Using Deep Learning Techniques Furniture İmage Classification


Creative Commons License

Kılıç K., Kılıç K., Özcan U., Doğru İ. A.

JOURNAL OF POLYTECHNIC-POLITEKNIK DERGISI, cilt.27, sa.5, ss.1903-1911, 2024 (ESCI)

  • Yayın Türü: Makale / Tam Makale
  • Cilt numarası: 27 Sayı: 5
  • Basım Tarihi: 2024
  • Doi Numarası: 10.2339/politeknik.1315328
  • Dergi Adı: JOURNAL OF POLYTECHNIC-POLITEKNIK DERGISI
  • Derginin Tarandığı İndeksler: Emerging Sources Citation Index (ESCI), TR DİZİN (ULAKBİM)
  • Sayfa Sayıları: ss.1903-1911
  • Yozgat Bozok Üniversitesi Adresli: Evet

Özet

The furniture sector is developing and progressing rapidly today. The difficulty of choosing among many different designs and styles in the furniture industry poses a problem for consumers and sellers. The aim of the paper is to solve the problems faced by consumers and furniture industry professionals with the classification of furniture images. Based on this objective, this paper addresses the use of artificial intelligence techniques for the classification of furniture images.
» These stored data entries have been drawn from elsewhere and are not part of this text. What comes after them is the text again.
theorem witness_dependability :
    (s0.setRf .rdgEpoch rdgEpoch_BUSY 1).rf .rdgEpoch rdgEpoch_BUSY = 1 ∧
    (let s := s0.setRf (.dbgCorectl 0) dbgCorectl_PEND 1
     s.rf (.dbgCorectl 0) dbgCorectl_PEND = 1 ∧ s.coreWorld 0 = false ∧ s.serving = true ∧
      [0, 1].all (fun k => (s.ctx (s.unit 0) k).atBoundary) = true) ∧
    subjectOk ev0.sc ev0.ix = true ∧ ev0.ev < 256 ∧ ({ s0 with events := [ev0] } : State).events.contains ev0 = true ∧
    s0.findRecord ev0.sc ev0.ix ev0.ev = none ∧ s0.freeRecord.isSome = true ∧
    (s0.freshError ⟨3, 3, 0x18, 0, 64⟩).isSome = true ∧
    s0.events.contains ev0 = false ∧ s0.mode ≠ mdLOCKDOWN ∧ s0.mode ≠ mdSELFTEST ∧
    (let s := (s0.setRf (.depRec 4) depRec_V 1).setRf (.depRec 4) depRec_DEFER 1
     s.rf (.depRec 4) depRec_V = 1 ∧ s.rf (.depRec 4) depRec_DEFER = 1 ∧ s.rf (.depRec 4) depRec_NEW = 0) := by decide +kernel

theorem tget_records (w d : Word) (l : List Nat) (k : Nat) (h : k ∈ l) :
    tget (l.map (fun r => (Reg.depRec r, w))) (.depRec k) d = w := by
  induction l with
  | nil => cases h
  | cons a l ih =>
    by_cases e : a = k
    · subst e; simp [tget]
    · have : k ∈ l := by simpa [Ne.symm e] using h
      simp [tget, e, ih this]

theorem sRec_reg (k : Nat) (h : k < 1023) : sRec.reg (.depRec k) = word (1 + 3 * 2 ^ 32 + 8 * 2 ^ 24) := by
  exact tget_records _ _ _ _ (List.mem_range.2 h)

theorem witness_records : sRec.findRecord ev0.sc ev0.ix ev0.ev = some 0 ∧ sRec.findRecord 0 4 0x08 = none ∧ sRec.freeRecord = none ∧
    sRec.events.contains ev0 = true := by
  refine ⟨?_, ?_, ?_, by decide +kernel⟩
  · unfold State.findRecord
    have : List.range 1023 = 0 :: (List.range 1022).map Nat.succ := List.range_succ_eq_map
    rw [this, List.find?_cons]
    have : sRec.recHas 0 ev0.sc ev0.ix ev0.ev = true := by
      unfold State.recHas; rw [sRec_reg 0 (by decide)]; decide
    rw [this]
  · unfold State.findRecord
    rw [List.find?_eq_none]
    intro k hk
    unfold State.recHas; rw [sRec_reg k (List.mem_range.1 hk)]; decide
  · unfold State.freeRecord
    rw [List.find?_eq_none]
    intro k hk
    rw [sRec_reg k (List.mem_range.1 hk)]; decide

/-- A device that requires 10 mV of domain 0 for a slack of 50 below its target, with a cap. -/
def sAge (off cap late : Nat) : State :=
  { (s0.setRf (.ageDom 0) ageDom_OFFSET off).setRf (.ageDom 0) ageDom_CAP cap with
      cfg := { s0.cfg with slackT := [(0, (100, cap))], curves := [(16, (List.range 16).map (fun i => (50 * i, 10 * i)))] }
      ageOver := [(0, late)] }

theorem witness_ageing : (sAge 0 40 0).serving = true ∧ (sAge 0 40 0).rf (.pwrDom 0) pwrDom_STATE = 1 ∧
    (sAge 0 40 0).ageRequired 0 50 = 10 ∧ (sAge 0 40 0).rf (.ageDom 0) ageDom_OFFSET = 0 ∧ (sAge 0 40 0).rf (.ageDom 0) ageDom_CAP = 40 ∧
    (sAge 0 40 0).rf (.ageDom 0) ageDom_STATE = 0 ∧ (sAge 20 40 0).rf (.ageDom 0) ageDom_OFFSET = 20 ∧
    (sAge 0 5 2).rf (.ageDom 0) ageDom_CAP = 5 ∧ tget (sAge 0 5 2).ageOver 0 0 = 2 ∧
    (sAge 0 40 0).ageRound ≤ tget (sAge 0 40 0).ageAt 0 0 ∧ 4 * 10 < 3 * (sAge 0 40 0).rf (.ageDom 0) ageDom_CAP := by decide +kernel

/-- A device whose monitor unit 3 runs on a selection, with its alarm as given. -/
def sMon (sel alarm : Nat) : State :=
  ((((s0.setReg (.monAlarm 3) 5).setRf (.monCtl 3) monCtl_RUN 1).setRf (.monCtl 3) monCtl_SEL sel).setRf (.monCtl 3) monCtl_ALARMEN alarm).setRf (.monCtl 3) monCtl_FILTER 0xFFFF

theorem witness_monitor :
    ([0x01, 0x10, 0x12].all (fun sel => decide ((sMon sel 1).rf (.monCtl 3) monCtl_SEL = sel) && (monInstances sel).isSome)) = true ∧
    (sMon 1 1).rf (.monCtl 3) monCtl_RUN = 1 ∧ (sMon 1 1).rf (.monCtl 3) monCtl_FILTER = 0xFFFF ∧ (sMon 1 1).rf (.pwrDom 5) pwrDom_TEMP < 128 ∧
    ((sMon 1 1).reg (.monAlarm 3)).toNat ≤ 7 ∧ (sMon 1 1).rf (.monCtl 3) monCtl_ALARMEN = 1 ∧ (sMon 1 0).rf (.monCtl 3) monCtl_ALARMEN = 0 := by
  decide +kernel

theorem witness_power :
    tfind ({ s0 with switchAt := [(2, (5, [word 0x0202]))] } : State).switchAt 2 = some (5, [word 0x0202]) ∧
    s0.pllOff.contains 5 = false ∧ s0.porLow = false ∧ s0.wrstLow = false ∧ ({ s0 with pllOff := [5] } : State).pllOff.contains 5 = true ∧
    ({ s0 with ref100 := true } : State).ref100 = true ∧ ({ s0 with ref100 := false } : State).ref100 = false ∧
    (s0.setRf .pwrLimit pwrLimit_WATTS 200).rf .pwrLimit pwrLimit_WATTS = 200 ∧ s0.fastestGroup = some 0 ∧
    ({ s0 with pcap := [(3, 2)], powerLow := some 0 } : State).slowestGroup = some 3 ∧
    ({ s0 with pcap := (List.range 32).map (fun j => (j, 5)) } : State).fastestGroup = none ∧
    s0.domTemp 3 < 95 ∧ 115 < (s0.setRf (.pwrDom 3) pwrDom_TEMP 120).domTemp 3 ∧ 100 < (s0.setRf (.pwrDom 3) pwrDom_TEMP 120).domTemp 3 ∧
    ({ s0 with avsAsk := some 7 } : State).avsAsk = some 7 ∧
    (List.range 32).all (fun j => decide (s0.groupPoint j ≤ s0.rf (.pwrDvfs j) pwrDvfs_CUR)) = true := by decide +kernel

/-! ## Ingress and egress -/

/-- The place of the rings and formats of the tests: frames in the system area, whose accesses count no heat. -/
def ringAt : Nat := 0x1800000000

/-- A device whose memory at ringAt holds words, tagged INT, with lane 3 enabled and its ring there; TAIL is as given. -/
def sLane (ws : List Nat) (tail : Nat) : State :=
  { (((s0.setReg (.rdgLimit 1) 0x1900000000).setRf (.ingLcfg 3) ingLcfg_EN 1).setReg (.ingLring 3) (word ringAt)).setRf (.ingLptr 3) ingLptr_TAIL tail |>.setReg (.rdgAttr 1) (word (0xFFFF * 2 ^ 32 + 0x7FF * 2 ^ 16 + 7)) with
      mem := ws.zipIdx.foldl (fun m e => if e.1 = 0 then m else m.setWord (ringAt + 8 * e.2) e.1 tINT)
        ⟨[], (List.range ws.length).map (fun i => (ringAt + 8 * i, tINT))⟩ }

/-- The ring descriptor of a frame of a length at ringAt + 0x1000. -/
def ringWords (len : Nat) : List Nat := [2 ^ 63 + ringAt + 0x1000, len, 77, 0, 0, 0, 0, 0]

/-- The bytes that the lane reads of its descriptor, and whether they make a sound one. -/
def laneB (s : State) : Bool × Bool :=
  let r := s.masterReadBytes mING 0 (fld (s.reg (.ingLring 3)) 43 6 * 64 + 64 * s.laneHead 3) 64 2
  let w := fun (i : Nat) => ofBytes ((r.1.drop (8 * i)).take 8)
  (s.ingOn && decide (s.rf (.ingLcfg 3) ingLcfg_EN = 1 ∧ s.rf (.ingLcfg 3) ingLcfg_SRC = 0 ∧ s.laneHead 3 ≠ s.laneTail 3 ∧ s.rf (.ingLring 3) ingLring_SIZE ≤ 8 ∧
      r.2.2.rf (.ingLring 3) ingLring_SIZE ≤ 8 ∧ tfind s.lanes 3 = none),
   r.2.1 && bit (w 0) 63 && decide (bits (w 0) 62 44 = 0 ∧ bits (w 0) 5 0 = 0 ∧ bits (w 1) 63 25 = 0 ∧ bits (w 1) 15 13 = 0) &&
     [3, 4, 5, 6, 7].all (fun i => decide (w i = 0)))

/-- The job of lane 3, its frame at ringAt. -/
def job3 : LaneJob := ⟨ringAt, 2 ^ 63, ringAt, 64, 9, 77, 0⟩

theorem witness_lanes :
    ({ s0 with ref100 := true } : State).hostUp = true ∧ s0.mayRing 0 3 = false ∧
    ((s0.setRf (.hostFn 0) hostFn_EN 1).setRf (.hostFn 0) hostFn_LANES 8 |>.mayRing 0 3) = true ∧
    laneB (sLane (ringWords 64) 1) = (true, true) ∧ laneB (sLane (ringWords 0) 1) = (true, true) ∧ laneB (sLane [0, 0, 0] 1) = (true, false) ∧
    tfind ({ sLane (List.replicate 8 5) 0 with lanes := [(3, job3)] } : State).lanes 3 = some job3 ∧
    (({ sLane (List.replicate 8 5) 0 with lanes := [] } : State).masterReadBytes mING 0 job3.addr job3.len (job3.len / 64 + 2)).2.1 = true ∧
    (({ s0 with lanes := [] } : State).masterReadBytes mING 0 job3.addr job3.len (job3.len / 64 + 2)).2.1 = false ∧
    0 ∈ s0.freeSlots := by decide +kernel

theorem witness_no_slots : ({ s0 with slots := List.range 4096 } : State).freeSlots = [] := by
  simp [State.freeSlots]

/-- A frame that has landed, of format 9. -/
def pf : PFrame := ⟨3, 5, 77, 0, 9, [1, 2, 3, 4]⟩

/-- A device whose parser has a frame of a format, in a table at ringAt that holds words for format 0. -/
def sParse (ws : List Nat) (fmt : Nat) : State :=
  { (sLane ws 0).setReg (.ingFbase 0) (word ringAt) with parseQ := [{ pf with fmt := fmt }] }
Machine learning algorithms and neural networks are used to automatically classify furniture images. In this paper, five different convolutional neural network architectures are used for the classification of furniture images: Alexnet, VGGNet-19, DenseNet-201, Squeezenet1.1 and ResNet-152. Using these architectures, VGG-19 and ResNet-152 achieved 98.87% classification accuracy. Five different furniture categories (bed, chair, sofa, swivel chair and table) are classified with VGGNet-19 and ResNet-152 architectures with an ROC (Receiver Operating Characteristic) value of 99.99%. In addition, it is reported that faster and more accurate results are obtained by using the transfer learning approach. SqueezeNet1.1 architectures provided an average classification accuracy of 97.07%, while the Alexnet model (94.15%) achieved the lowest accuracy. By using deep learning algorithms, the features of images are extracted and classified. This study shows that the technology has the potential to deliver a smarter and user-centered shopping experience. It also provides a furniture classification method that can provide a competitive advantage by increasing efficiency in furniture production and sales. The results obtained in the study show that CNN architectures used with transfer learning method are effective in analyzing and classifying furniture images.